• Data excerpts
>>>
-- ==== Sys2Proof/Syntax.lean ====
section
/-!
DEFINITION. The commands of the block: one constructor per row of spec/opcode_table.json. The table gives no row any
bits, so the operands are the model's: the unit the command concerns, the data that come from outside the device, and
for a register access its address, word, byte enables and port (log entry 1). The first operand `t` of every command is
the tick at which the ordering element grants it (R45, R51).
-/

namespace Sys2Proof

/-- A protection source (R260): a fast comparator, a per-switch return of a stage, or the group return of a stage. -/
inductive Src where
  | cmp (n : Nat)
  | sw (stage k : Nat)
  | grp (stage : Nat)
deriving DecidableEq, Repr

/-- A data frame on a CAN bus (R459): 29-bit identifier, FD format, bit-rate switch, error state indicator, identifier, DLC
and payload. -/
structure CanFrame where
  ide : Bool
  fdf : Bool
  brs : Bool
  esi : Bool
  ident : Nat
  dlc : Nat
  data : List Byte
deriving DecidableEq, Repr

/-- What a frame on a host port carries beside its opcode and payload (R113, R115, R117): the port, the bytes of its header as
numbers, the request CRC as received, whether it came in SPI mode 3, whether nCS rose before the response had ended, and how many
words of the burst the ordering element grants in this step, 0 for all that remain (R104): a burst is not atomic, and the same
command given again goes on with its next words. -/
structure HFrame where
  port : Nat
  len : Nat
  addr : Nat
  seq : Nat
  be : Nat
  crc : Word
  mode3 : Bool
  cut : Bool
  part : Nat := 0
deriving DecidableEq, Repr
<<<
• ABOUT THIS TASK
Give the entries once more, exactly as they appear.

• WRITTEN SOLUTION
-- ==== Sys2Proof/Syntax.lean ====
section
/-!
DEFINITION. The commands of the block: one constructor per row of spec/opcode_table.json. The table gives no row any
bits, so the operands are the model's: the unit the command concerns, the data that come from outside the device, and
for a register access its address, word, byte enables and port (log entry 1). The first operand `t` of every command is
the tick at which the ordering element grants it (R45, R51).
-/

namespace Sys2Proof

/-- A protection source (R260): a fast comparator, a per-switch return of a stage, or the group return of a stage. -/
inductive Src where
  | cmp (n : Nat)
  | sw (stage k : Nat)
  | grp (stage : Nat)
deriving DecidableEq, Repr

/-- A data frame on a CAN bus (R459): 29-bit identifier, FD format, bit-rate switch, error state indicator, identifier, DLC
and payload. -/
structure CanFrame where
  ide : Bool
  fdf : Bool
  brs : Bool
  esi : Bool
  ident : Nat
  dlc : Nat
  data : List Byte
deriving DecidableEq, Repr

/-- What a frame on a host port carries beside its opcode and payload (R113, R115, R117): the port, the bytes of its header as
numbers, the request CRC as received, whether it came in SPI mode 3, whether nCS rose before the response had ended, and how many
words of the burst the ordering element grants in this step, 0 for all that remain (R104): a burst is not atomic, and the same
command given again goes on with its next words. -/
structure HFrame where
  port : Nat
  len : Nat
  addr : Nat
  seq : Nat
  be : Nat
  crc : Word
  mode3 : Bool
  cut : Bool
  part : Nat := 0
deriving DecidableEq, Repr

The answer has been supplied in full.